### [What you will do]
In the records below, some lines contain the word "decide". Copy each of them.

### [Source data]
-- ==== Sys2Proof/Decode.lean ====
section
/-! DEFINITION. The command a table word spells: spec/opcode_table.json gives no row any bits, so no word spells one. -/

namespace Sys2Proof

/-- The command that the low `nbits` bits of `w` spell by the table's bits: none, since no row has bits. -/
def decodeTableWord (nbits w : Nat) : Option Instr :=
  match nbits, w with
  | _, _ => none

end Sys2Proof
end

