-- ==== Sys2Proof/Machine/Images.lean ====
section
/-! DEFINITION. Images in the SPI NOR (R264 to R267): their validity, the copy that loads, and the image in use. -/

namespace Sys2Proof.Machine

/-- Floor of an image type (Table 11.10). -/
def svnFloor (s : State) (t : Nat) : Nat := if t ≤ 3 then s.sec.svnFw else s.sec.svnProfile

/-- The key index is one the type may carry (R265), and its key is not revoked (R264). -/
def keyAllowed (s : State) (h : ImageHdr) : Bool :=
  if h.keyIndex < 4 then (decide (h.type ≤ 3) || (h.type == 5 && !s.sec.integLock)) && bits s.sec.kazokRevoke h.keyIndex 1 == 0
  else decide (h.keyIndex < 6) && decide (4 ≤ h.type) && s.sec.integLock && bits s.sec.integRevoke (h.keyIndex - 4) 1 == 0

/-- An image is valid (R264). -/
def imageValid (s : State) (t : Nat) (h : ImageHdr) : Bool :=
  h.type == t && h.verified && keyAllowed s h && decide (svnFloor s t ≤ h.svn)

/-- The stored copy that loads (R264): copy A when it is valid, copy B otherwise. -/
def imageFor (s : State) (t : Nat) : Option ImageCopy :=
  match (tblFind? t s.sec.copyA).filter fun c => imageValid s t c.hdr with
  | some c => some c
  | none => (tblFind? t s.sec.copyB).filter fun c => imageValid s t c.hdr

/-- INTEG_REVOKE after an image of type 0x04 or 0x05 comes into use: an integrator image programs the bit of the other key
(Table 11.10; DEDUCED, log entry 72). -/
def revoked (s : State) (h : ImageHdr) : Nat :=
  let other := 1 - (h.keyIndex - 4)
  if decide (4 ≤ h.type) && decide (4 ≤ h.keyIndex) && bits h.revoke other 1 == 1 then setBits s.sec.integRevoke other 1 1
  else s.sec.integRevoke

/-- An image comes into use: its hour of R267 starts with it. -/
def activate (s : State) (t : Nat) (h : ImageHdr) : State :=
  if tblFind? t s.sec.active == some h then s
  else { s with sec := { s.sec with active := tblSet t h s.sec.active, activeSince := tblSet t s.tm.opSeconds s.sec.activeSince,
                                    integRevoke := revoked s h } }

/-- The microcode that a channel loads comes into use (R137, R418); without MICROCODE_ID there is none. -/
def useMicrocode (s : State) : State :=
  match imageFor s 3 with
  | some c => activate s 3 c.hdr
  | none => s

/-- VERSION of the microcode that loads now. -/
def microcodeVersion (s : State) : Nat := ((imageFor s 3).map (·.hdr.version)).getD 0

end Sys2Proof.Machine
end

### [Result below]
  if h.keyIndex < 4 then (decide (h.type ≤ 3) || (h.type == 5 && !s.sec.integLock)) && bits s.sec.kazokRevoke h.keyIndex 1 == 0
  else decide (h.keyIndex < 6) && decide (4 ≤ h.type) && s.sec.integLock && bits s.sec.integRevoke (h.keyIndex - 4) 1 == 0
  h.type == t && h.verified && keyAllowed s h && decide (svnFloor s t ≤ h.svn)
  if decide (4 ≤ h.type) && decide (4 ≤ h.keyIndex) && bits h.revoke other 1 == 1 then setBits s.sec.integRevoke other 1 1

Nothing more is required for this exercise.